Cookie	Purpose	Duration
session	Maintains your authenticated session. Stored as an encrypted, HttpOnly, Secure, SameSite=Lax cookie — JavaScript cannot access it.	30 days (or until you log out)
CSRF token (form field)	Prevents cross-site request forgery on state-changing requests. Transmitted as a hidden form field, not a persistent cookie.	Per request

Because we use only strictly necessary cookies, no cookie consent banner is legally required under the ePrivacy Directive. Should we introduce non-essential cookies in the future, we will update this policy and implement an appropriate consent mechanism before doing so.

You can configure your browser to block or delete cookies. However, blocking the session cookie will prevent you from logging in. Instructions for managing cookies in common browsers:

• Google Chrome
• Mozilla Firefox
• Apple Safari
• Microsoft Edge

Our website may contain links to third-party websites or services. This privacy policy applies only to inseit Protein Suite. We have no control over the content or privacy practices of other websites and encourage you to read their privacy policies before providing any personal data.

We keep this policy under regular review. The "Last updated" date at the top of this page reflects the most recent revision. We will notify you of material changes by email or by posting a prominent notice on the platform before the changes take effect.
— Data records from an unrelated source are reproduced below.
/-- V27: capacity 17 is too small, and PB is unchanged. -/
theorem test_buildWriteAck_capacity :
    run (.buildWriteAck 0x81#8 0x80#8) (start 17 [0x11#8] []) =
      { start 17 [0x11#8] [] with out := Outputs.faulted .capacityFault } := by decide

/-- V23. -/
theorem test_buildInitAck : bytes (run (.buildInitAck 0x81#8 0x86#8) (start 608 [] [])) .pb 6 12 =
    [0xC3#8, 0x80#8, 0x81#8, 0x80#8, 0x80#8, 0x86#8, 0x80#8, 0x80#8, 0xAF#8, 0xEB#8, 0xC8#8, 0x00#8] := by decide

/-! ### SectorCodec -/

/-- V33: groups 18 and 36 of the counting sector. -/
theorem test_sectorEncode_groups :
    ((sectorPacket 0x81#8 (BitVec.ofNat 8)).drop 160).take 8 =
      [0xBF#8, 0xFF#8, 0x80#8, 0x81#8, 0x82#8, 0x83#8, 0x84#8, 0x85#8] ∧
    ((sectorPacket 0x81#8 (BitVec.ofNat 8)).drop 304).take 8 =
      [0xF0#8, 0xFD#8, 0xFE#8, 0xFF#8, 0x80#8, 0x81#8, 0x82#8, 0x83#8] := by decide +kernel

/-- V34, first instance: odd section, mixed group, last group and trailer. -/
theorem test_sectorEncode_mixed :
    let sector : Nat → Byte := fun k => ([0x80#8, 0x80#8, 0x01#8, 0xFF#8, 0x7F#8, 0x00#8, 0xC3#8, 0x55#8] : List Byte).getD k
      (if k = 511 then 0x80#8 else 0x00#8)
    ((sectorPacket 0x81#8 sector).drop 14).take 10 =
      [0xC0#8, 0x80#8, 0xD2#8, 0x80#8, 0x81#8, 0xFF#8, 0xFF#8, 0x80#8, 0xC3#8, 0xD5#8] ∧
    (sectorPacket 0x81#8 sector).drop 592 =
      [0x81#8, 0x80#8, 0x80#8, 0x80#8, 0x80#8, 0x80#8, 0x80#8, 0x80#8, 0xFE#8, 0xAE#8, 0xC8#8, 0x00#8] := by
  decide +kernel

/-- R53, V41: carrier 9D and the group's data bytes give the original bytes back. -/
theorem test_unpack_group :
    unpackSection (fun k => ([0x9D#8, 0x80#8, 0xB4#8, 0x92#8, 0xFF#8, 0x80#8, 0xFF#8, 0xA5#8] : List Byte).getD k 0x00#8) 0 7 =
      [0x00#8, 0x34#8, 0x92#8, 0xFF#8, 0x80#8, 0x7F#8, 0xA5#8] := by decide

/-- P4: every byte of PB is 80. -/
def plainBuffer : State := start 602 (List.replicate 602 0x80#8) []

/-- P4, step 8: RESULT is 6. -/
theorem test_sectorDecode_mismatch : (run .sectorDecode plainBuffer).out = Outputs.ofResult 0x06#8 := by
  decide +kernel

/-! ### CommandChecksumVerifier -/

/-- V41. -/
def commandPacket : List Byte :=
  [0xFF#8, 0x3F#8, 0xCF#8, 0xF3#8, 0xFC#8, 0xFF#8, 0xC3#8, 0x81#8, 0x80#8, 0x80#8, 0x80#8, 0x80#8, 0x82#8,
   0x81#8, 0x80#8, 0x81#8, 0x83#8, 0x9D#8, 0x80#8, 0xB4#8, 0x92#8, 0xFF#8, 0x80#8, 0xFF#8, 0xA5#8, 0xAB#8,
   0xEB#8, 0xC8#8, 0x00#8]

/-- V41 and, with one data bit changed, V42. -/
theorem test_cmdVerify :
    (run .cmdVerify (start 608 commandPacket [])).out.isMatch = some true ∧
    (run .cmdVerify (start 608 (commandPacket.set 19 0xA4#8) [])).out.isMatch = some false := by decide +kernel

/-- V47: CapacityFault comes before NoTerminator; V44: L = 2 is a short packet. -/
theorem test_cmdVerify_faults :
    (run .cmdVerify (start 24 (List.replicate 24 0x80#8) [])).out = Outputs.faulted .capacityFault ∧
    (run .cmdVerify (start 608 [0xFF#8, 0x3F#8, 0x00#8] [])).out = Outputs.faulted .shortPacket := by
  decide +kernel

/-! ### Requests and the requester -/

/-- V46 and the codes of R95. -/
theorem test_illegalOp : (after State.reset (step (State.reset.withFetchWord 8 12))).out = Outputs.faulted .illegalOp ∧
    faultNumber .illegalOp = 1 ∧ faultNumber .shortPacket = 4 := by decide

/-- R45: `.sb 510: 11 22`, and an offset SB does not have. -/
theorem test_requester_write :
    bytes (after (start 608 [] []) (step { start 608 [] [] with inbox := [.write .sb 510 [0x11#8, 0x22#8]] })) .sb 510 2
      = [0x11#8, 0x22#8] ∧
    isNext (step { start 608 [] [] with inbox := [.write .sb 511 [0x11#8, 0x22#8]] }) = false := by decide

/-! ### Witnesses: the hypotheses of each statement can be met -/

/-- DecodeAndEncodeAgree, StepRunsTheDecodedRequest: legal select codes at both ends. -/
theorem witness_legal_select : (full 0x0#4).op.toNat ≤ 10 ∧ (full 0xA#4).op.toNat ≤ 10 ∧
    decode (full 0xA#4) = .ok .cmdVerify ∧ decodeTableWord 8 0xA = some .cmdVerify ∧
    ({ start 608 [] [] with inbox := [.request (full 0xA#4)] } : State).inbox = .request (full 0xA#4) :: [] :=
  ⟨by decide, by decide, rfl, rfl, rfl⟩

/-- DecodeAndEncodeAgree, last clause: two requests that differ in an input the format does not name. -/
theorem witness_same_used_inputs :
    let r := full 0x4#4
    let r' := { full 0x4#4 with stat := 0x00#8, c := 0x00#8 }
    r ≠ r' ∧ r.op = r'.op ∧ (r.op = 0x0#4 → r.ranges = r'.ranges) ∧ (r.op = 0x1#4 ∨ r.op = 0x2#4 → r.c = r'.c) ∧
      (r.op = 0x2#4 → r.w1 = r'.w1 ∧ r.w2 = r'.w2) ∧ (4 ≤ r.op.toNat ∧ r.op.toNat ≤ 8 → r.src = r'.src) ∧
      (r.op = 0x6#4 ∨ r.op = 0x7#4 → r.stat = r'.stat) := by decide

/-- IllegalSelectRaisesIllegalOp, at both ends of the illegal codes. -/
theorem witness_illegal_select : 11 ≤ (full 0xB#4).op.toNat ∧ 11 ≤ (full 0xF#4).op.toNat ∧
    ({ start 608 [] [] with inbox := [.request (full 0xB#4)] } : State).inbox = .request (full 0xB#4) :: [] :=
  ⟨by decide, by decide, rfl⟩

/-- RequesterActsBetweenOperations: nothing asked; a write that ends at the last offset; one that passes it. -/
theorem witness_requester_actions : (start 608 [] []).inbox = [] ∧
    (∀ j, j < [0x11#8, 0x22#8].length → 606 + j < (start 608 [] []).size .pb) ∧
    (∀ j, j < [0x11#8, 0x22#8].length → 510 + j < (start 608 [] []).size .sb) ∧
    1 < [0x11#8, 0x22#8].length ∧ (start 608 [] []).size .pb ≤ 607 + 1 ∧ (start 608 [] []).size .sb ≤ 511 + 1 := by
  decide +kernel

/-- The test states satisfy the invariant when their capacity does and their bytes fit. -/
theorem start_inv : State.Inv (start 604 [0x01#8, 0x00#8] [0x22#8]) := by
  refine ⟨by decide, by decide, by decide, by decide, by decide, ?_⟩
  constructor <;> simp [start, Outputs.absent]

/-- StepKeepsTheInvariant: a state with the invariant and a step from it that runs an operation. -/
theorem witness_step_from_invariant :
    State.Inv { start 604 [0x01#8, 0x00#8] [0x22#8] with inbox := [.request (full 0x3#4)] } ∧
    ∃ t, step { start 604 [0x01#8, 0x00#8] [0x22#8] with inbox := [.request (full 0x3#4)] } = .next t :=
  ⟨⟨start_inv.capacity, start_inv.pb_wf, start_inv.pb_within, start_inv.sb_wf, start_inv.sb_within,
    start_inv.outputs⟩, _, rfl⟩

/-- OperationsChangeOnlyTheirWriteSet, FaultDeliversOnlyItsName, EncodePathsOnlyFaultOnCapacity,
BuildingTwiceChangesNothing: each encode operation answers a next state, and so do the others. -/
theorem witness_every_operation_answers :
    (∃ t, exec (.buildStatus 0x81#8) (start 604 [] []) = .next t) ∧
    (∃ t, exec (.buildStatusDib 0x81#8) (start 604 [] []) = .next t) ∧
    (∃ t, exec (.buildWriteAck 0x81#8 0x80#8) (start 604 [] []) = .next t) ∧
    (∃ t, exec (.buildInitAck 0x81#8 0x80#8) (start 604 [] []) = .next t) ∧
    (∃ t, exec (.sectorEncode 0x81#8) (start 604 [] []) = .next t) ∧
    (∃ t, exec .sectorDecode (start 604 [] []) = .next t) ∧
    604 ≤ (start 604 [] []).cap :=
  ⟨⟨_, rfl⟩, ⟨_, rfl⟩, ⟨_, rfl⟩, ⟨_, rfl⟩, ⟨_, rfl⟩, ⟨_, rfl⟩, by decide⟩

/-- FaultDeliversOnlyItsName: a fault does occur. -/
theorem witness_a_fault_occurs : ∃ t, exec .pktLength (start 2 [0x01#8, 0x01#8] []) = .next t ∧
    t.out.fault = some .noTerminator ∧ FaultCode.noTerminator ≠ .noFault := ⟨_, rfl, by decide, by decide⟩

/-- CompletedOperationDeliversItsOutputs: an operation that completes. -/
theorem witness_completed : ∃ t, exec (.csumEncode 0x00#8) (start 604 [] []) = .next t ∧
    t.out.fault = some .noFault := ⟨_, rfl, rfl⟩

/-- ResultDependsOnlyOnInputsAndBuffers: two different states with the same capacity and bytes; and a result
that is not a mismatch. -/
theorem witness_same_buffers :
    let s := start 604 [0x01#8, 0x00#8] [0x22#8]
    let s' := { start 604 [0x01#8, 0x00#8] [0x22#8] with out := Outputs.faulted .illegalOp, mismatchCount := 3 }
    s ≠ s' ∧ s.cap = s'.cap ∧ (∀ m k, s.byteAt m k = s'.byteAt m k) ∧
      (∃ t, exec .pktLength s = .next t ∧ t.out.result ≠ some 0x06#8) ∧ ∃ t, exec .pktLength s' = .next t :=
  ⟨by decide, rfl, fun m _ => by cases m <;> rfl, ⟨_, rfl, by decide +kernel⟩, _, rfl⟩

/-- CapacityFaultBelowTheLeastCapacity: one capacity short, for each of its clauses (V27). -/
theorem witness_capacities : (start 17 [] []).cap < 18 ∧ (start 22 [] []).cap < 23 ∧ (start 46 [] []).cap < 47 ∧
    (start 603 [] []).cap < 604 ∧ (start 601 [] []).cap < 602 ∧ (start 24 [] []).cap < 25 := by decide

/-- CapacityFaultOnlyFromChecksumRanges, CsumComputeFaultsOutsideItsMemory: a range one offset too long in
each memory (V16). -/
theorem witness_range_outside :
    let s := start 608 [] []
    (∃ t, exec (.csumCompute [⟨.pb, 600, 608⟩]) s = .next t) ∧ 604 ≤ s.cap ∧
    (⟨.pb, 600, 608⟩ : ByteRange) ∈ [(⟨.pb, 600, 608⟩ : ByteRange)] ∧ 600 ≤ 608 ∧ s.size .pb ≤ 608 ∧
    s.size .sb ≤ 512 := ⟨⟨_, rfl⟩, by decide, by decide, by decide, by decide, by decide⟩

/-- XorRangeIsTheXorOfItsBytes: an empty range, a longer one, and another order of offsets 7 to 9. -/
theorem witness_offsets : 6 < 7 ∧ 7 ≤ 7 ∧ List.Perm [9, 7, 8] (List.range' 7 (9 + 1 - 7)) := by decide

/-- CsumComputeDeliversTheXor, CsumComputeIgnoresOrderAndCancels: ranges that end at the last offsets, one
empty range beyond, and a permutation of them. -/
theorem witness_ranges_inside :
    let s := start 608 [] []
    (∀ r ∈ [(⟨.pb, 600, 607⟩ : ByteRange), ⟨.sb, 0, 511⟩, ⟨.sb, 600, 599⟩], r.first ≤ r.last → r.last < s.size r.mem) ∧
    List.Perm [(⟨.pb, 600, 607⟩ : ByteRange), ⟨.sb, 0, 511⟩] [⟨.sb, 0, 511⟩, ⟨.pb, 600, 607⟩] := by decide

/-- PairCarriesTheChecksumBits, EncodedPairVerifiesItsChecksum: the operations answer. -/
theorem witness_pair : (∃ t, exec (.csumEncode 0x7F#8) (start 604 [] []) = .next t) ∧
    (∃ v, exec (.csumVerify 0x7F#8 0xFF#8 0xBF#8) (start 604 [] []) = .next v) ∧
    ∃ v, exec (.csumVerify 0x7F#8 0xBF#8 0xFF#8) (start 604 [] []) = .next v :=
  ⟨⟨_, rfl⟩, ⟨_, rfl⟩, _, rfl⟩

/-- PktLengthDeliversTheFirstZero: the first zero at offset 2 (V1), and at the last offset. -/
theorem witness_first_zero :
    (2 < (start 608 [0x01#8, 0x02#8, 0x00#8] []).cap ∧
      (start 608 [0x01#8, 0x02#8, 0x00#8] []).byteAt .pb 2 = 0x00#8 ∧
      ∀ k, k < 2 → (start 608 [0x01#8, 0x02#8, 0x00#8] []).byteAt .pb k ≠ 0x00#8) ∧
    (2 < (start 3 [0x01#8, 0x02#8, 0x00#8] []).cap ∧
      (start 3 [0x01#8, 0x02#8, 0x00#8] []).byteAt .pb 2 = 0x00#8) := by decide

/-- UnterminatedBufferRaisesNoTerminator, at the least capacity of CMD_VERIFY. -/
theorem witness_unterminated :
    (∀ k, k < (start 25 (List.replicate 25 0x80#8) []).cap →
      (start 25 (List.replicate 25 0x80#8) []).byteAt .pb k ≠ 0x00#8) ∧
    25 ≤ (start 25 (List.replicate 25 0x80#8) []).cap := by decide

/-- The four builder statements, at the least capacity of each. -/
theorem witness_builder_capacities : 18 ≤ (start 18 [] []).cap ∧ 23 ≤ (start 23 [] []).cap ∧
    47 ≤ (start 47 [] []).cap := by decide

/-- PktLengthFindsTheBuiltTerminator, ControlPacketsAreSevenBitClean: valid operands, and the least capacity of
every kind. -/
theorem witness_valid_operands : (0x80#8 : Byte).getLsbD 7 = true ∧ (0xFF#8 : Byte).getLsbD 7 = true ∧
    (22 < (start 23 [] []).cap ∧ ∃ t, exec (.buildStatus 0x80#8) (start 23 [] []) = .next t) ∧
    (46 < (start 47 [] []).cap ∧ ∃ t, exec (.buildStatusDib 0x80#8) (start 47 [] []) = .next t) ∧
    (17 < (start 18 [] []).cap ∧ ∃ t, exec (.buildWriteAck 0x80#8 0xFF#8) (start 18 [] []) = .next t) ∧
    (17 < (start 18 [] []).cap ∧ ∃ t, exec (.buildInitAck 0x80#8 0xFF#8) (start 18 [] []) = .next t) ∧
    (603 < (start 604 [] []).cap ∧ ∃ t, exec (.sectorEncode 0x80#8) (start 604 [] []) = .next t) :=
  ⟨by decide, by decide, ⟨by decide, _, rfl⟩, ⟨by decide, _, rfl⟩, ⟨by decide, _, rfl⟩, ⟨by decide, _, rfl⟩,
    by decide, _, rfl⟩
Continued use of the platform after notification of material changes constitutes acceptance of the revised policy.

For any questions about this privacy policy, the data we hold, or to exercise your data protection rights, please contact us:

If you are not satisfied with how we have handled your privacy concern, you have the right to lodge a complaint with the competent supervisory authority.

Swiss supervisory authority

EU supervisory authority

If you are based in the EEA and believe GDPR applies to your situation, you also have the right to complain to the supervisory authority in your country of residence or the authority where the alleged infringement occurred.